RECORDS FOR THIS TASK
BEGIN

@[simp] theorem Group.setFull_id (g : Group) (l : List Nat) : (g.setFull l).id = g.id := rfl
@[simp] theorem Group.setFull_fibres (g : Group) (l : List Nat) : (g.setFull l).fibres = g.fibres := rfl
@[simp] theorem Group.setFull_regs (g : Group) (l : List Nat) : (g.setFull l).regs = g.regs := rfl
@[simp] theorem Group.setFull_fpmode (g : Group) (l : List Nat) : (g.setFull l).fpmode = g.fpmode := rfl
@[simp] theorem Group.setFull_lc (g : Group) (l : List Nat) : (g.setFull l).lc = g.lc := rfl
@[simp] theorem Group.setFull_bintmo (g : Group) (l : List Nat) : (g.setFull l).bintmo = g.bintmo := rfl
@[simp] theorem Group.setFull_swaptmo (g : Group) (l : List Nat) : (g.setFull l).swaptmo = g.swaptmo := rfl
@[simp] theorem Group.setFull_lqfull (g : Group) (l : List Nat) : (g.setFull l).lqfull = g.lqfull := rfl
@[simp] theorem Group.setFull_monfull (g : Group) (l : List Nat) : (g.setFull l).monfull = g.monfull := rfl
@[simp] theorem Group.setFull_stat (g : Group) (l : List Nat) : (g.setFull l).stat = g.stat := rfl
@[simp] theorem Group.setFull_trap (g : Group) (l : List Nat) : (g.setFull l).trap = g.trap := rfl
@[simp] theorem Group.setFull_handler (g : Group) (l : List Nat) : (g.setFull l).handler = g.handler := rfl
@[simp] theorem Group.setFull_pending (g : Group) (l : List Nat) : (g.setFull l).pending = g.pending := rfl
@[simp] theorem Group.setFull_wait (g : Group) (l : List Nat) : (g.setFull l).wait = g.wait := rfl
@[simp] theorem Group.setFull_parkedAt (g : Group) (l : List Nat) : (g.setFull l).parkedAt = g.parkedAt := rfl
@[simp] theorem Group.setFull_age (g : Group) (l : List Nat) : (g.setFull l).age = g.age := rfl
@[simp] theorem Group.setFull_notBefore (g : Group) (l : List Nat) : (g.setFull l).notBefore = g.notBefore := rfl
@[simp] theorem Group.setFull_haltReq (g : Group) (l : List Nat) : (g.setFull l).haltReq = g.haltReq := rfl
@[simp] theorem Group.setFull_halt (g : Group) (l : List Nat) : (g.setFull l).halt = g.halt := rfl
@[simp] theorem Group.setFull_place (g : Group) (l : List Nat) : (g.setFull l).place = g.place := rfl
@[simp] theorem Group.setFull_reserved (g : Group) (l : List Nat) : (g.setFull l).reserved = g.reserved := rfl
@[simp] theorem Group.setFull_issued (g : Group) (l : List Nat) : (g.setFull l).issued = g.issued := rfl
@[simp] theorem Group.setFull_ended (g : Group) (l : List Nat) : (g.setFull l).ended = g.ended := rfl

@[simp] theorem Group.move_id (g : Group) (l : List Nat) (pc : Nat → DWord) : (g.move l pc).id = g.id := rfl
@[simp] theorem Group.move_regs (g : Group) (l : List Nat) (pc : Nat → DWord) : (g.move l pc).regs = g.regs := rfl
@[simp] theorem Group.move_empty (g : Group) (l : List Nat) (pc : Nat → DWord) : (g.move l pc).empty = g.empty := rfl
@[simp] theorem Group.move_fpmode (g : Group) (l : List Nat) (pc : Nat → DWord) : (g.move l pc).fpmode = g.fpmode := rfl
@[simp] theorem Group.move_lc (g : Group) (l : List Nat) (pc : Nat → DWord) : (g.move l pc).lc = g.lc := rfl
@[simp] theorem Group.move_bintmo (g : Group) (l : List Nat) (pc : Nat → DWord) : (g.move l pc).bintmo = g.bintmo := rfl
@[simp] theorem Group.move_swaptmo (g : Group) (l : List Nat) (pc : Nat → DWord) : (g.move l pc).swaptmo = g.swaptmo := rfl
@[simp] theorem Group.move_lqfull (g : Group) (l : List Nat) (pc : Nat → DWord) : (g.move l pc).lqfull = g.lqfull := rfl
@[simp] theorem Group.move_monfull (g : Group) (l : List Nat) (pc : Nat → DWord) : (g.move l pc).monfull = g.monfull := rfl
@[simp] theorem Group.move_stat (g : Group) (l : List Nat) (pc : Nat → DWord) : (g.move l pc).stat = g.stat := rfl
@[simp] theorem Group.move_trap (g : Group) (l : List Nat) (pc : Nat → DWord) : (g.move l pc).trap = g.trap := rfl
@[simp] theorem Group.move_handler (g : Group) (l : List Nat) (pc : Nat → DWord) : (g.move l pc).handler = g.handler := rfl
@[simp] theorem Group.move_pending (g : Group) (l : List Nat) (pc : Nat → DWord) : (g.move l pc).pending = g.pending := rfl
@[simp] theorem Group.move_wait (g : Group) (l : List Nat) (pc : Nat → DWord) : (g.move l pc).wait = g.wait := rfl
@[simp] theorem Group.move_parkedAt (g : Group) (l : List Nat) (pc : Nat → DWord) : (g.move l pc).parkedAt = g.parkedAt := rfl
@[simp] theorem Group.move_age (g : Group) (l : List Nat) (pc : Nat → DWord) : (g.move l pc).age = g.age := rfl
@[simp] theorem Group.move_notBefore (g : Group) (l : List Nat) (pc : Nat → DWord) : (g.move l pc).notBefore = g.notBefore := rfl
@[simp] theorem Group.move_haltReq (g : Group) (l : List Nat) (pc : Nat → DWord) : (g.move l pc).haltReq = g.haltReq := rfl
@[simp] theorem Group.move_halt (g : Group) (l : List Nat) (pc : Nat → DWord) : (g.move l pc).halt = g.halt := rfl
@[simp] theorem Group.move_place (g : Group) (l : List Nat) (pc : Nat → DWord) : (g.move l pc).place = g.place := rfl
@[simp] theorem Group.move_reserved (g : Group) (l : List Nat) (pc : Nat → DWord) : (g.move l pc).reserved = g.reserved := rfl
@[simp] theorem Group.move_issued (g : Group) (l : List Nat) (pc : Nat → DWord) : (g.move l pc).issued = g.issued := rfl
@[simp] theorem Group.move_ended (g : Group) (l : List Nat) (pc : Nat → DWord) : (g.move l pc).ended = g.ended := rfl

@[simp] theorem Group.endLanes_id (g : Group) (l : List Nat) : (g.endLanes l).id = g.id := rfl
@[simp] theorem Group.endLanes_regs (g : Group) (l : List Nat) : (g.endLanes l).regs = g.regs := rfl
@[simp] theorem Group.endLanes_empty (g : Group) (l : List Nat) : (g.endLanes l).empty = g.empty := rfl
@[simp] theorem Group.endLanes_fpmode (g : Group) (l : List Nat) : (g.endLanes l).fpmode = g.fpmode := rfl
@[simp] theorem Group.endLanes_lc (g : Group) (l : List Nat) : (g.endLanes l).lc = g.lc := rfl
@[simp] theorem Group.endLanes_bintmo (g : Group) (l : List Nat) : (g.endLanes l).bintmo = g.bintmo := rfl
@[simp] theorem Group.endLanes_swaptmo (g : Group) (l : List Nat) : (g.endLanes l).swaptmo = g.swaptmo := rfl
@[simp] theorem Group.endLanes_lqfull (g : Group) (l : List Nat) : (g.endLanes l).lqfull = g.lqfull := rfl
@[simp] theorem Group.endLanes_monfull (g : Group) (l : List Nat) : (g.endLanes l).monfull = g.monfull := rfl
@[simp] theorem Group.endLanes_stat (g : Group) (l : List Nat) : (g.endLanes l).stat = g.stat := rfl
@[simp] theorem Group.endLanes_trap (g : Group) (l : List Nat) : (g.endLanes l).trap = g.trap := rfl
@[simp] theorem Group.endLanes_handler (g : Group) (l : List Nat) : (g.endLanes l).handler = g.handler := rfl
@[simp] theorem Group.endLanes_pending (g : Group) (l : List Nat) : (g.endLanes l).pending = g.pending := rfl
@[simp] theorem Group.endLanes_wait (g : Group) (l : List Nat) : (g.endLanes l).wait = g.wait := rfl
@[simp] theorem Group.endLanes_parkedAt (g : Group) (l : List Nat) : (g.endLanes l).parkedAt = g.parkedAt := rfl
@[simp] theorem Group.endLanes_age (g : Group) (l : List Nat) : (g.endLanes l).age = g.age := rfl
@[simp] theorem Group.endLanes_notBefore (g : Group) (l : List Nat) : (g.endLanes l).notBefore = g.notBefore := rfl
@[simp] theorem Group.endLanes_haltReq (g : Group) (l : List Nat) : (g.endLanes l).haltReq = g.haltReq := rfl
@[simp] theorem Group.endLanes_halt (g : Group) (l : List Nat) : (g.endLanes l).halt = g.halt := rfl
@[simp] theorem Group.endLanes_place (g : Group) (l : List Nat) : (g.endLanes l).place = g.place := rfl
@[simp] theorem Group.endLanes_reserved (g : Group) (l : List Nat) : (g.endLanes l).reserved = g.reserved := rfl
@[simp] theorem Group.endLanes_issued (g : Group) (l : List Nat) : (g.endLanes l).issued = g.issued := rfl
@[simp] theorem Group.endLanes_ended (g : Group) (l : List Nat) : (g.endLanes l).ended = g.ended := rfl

END

WHAT TO DO
Check each line of the data above for the word "swaptmo" and copy the ones where it is found.

EXERCISE RESULT
@[simp] theorem Group.setFull_swaptmo (g : Group) (l : List Nat) : (g.setFull l).swaptmo = g.swaptmo := rfl
@[simp] theorem Group.move_swaptmo (g : Group) (l : List Nat) (pc : Nat → DWord) : (g.move l pc).swaptmo = g.swaptmo := rfl
@[simp] theorem Group.endLanes_swaptmo (g : Group) (l : List Nat) : (g.endLanes l).swaptmo = g.swaptmo := rfl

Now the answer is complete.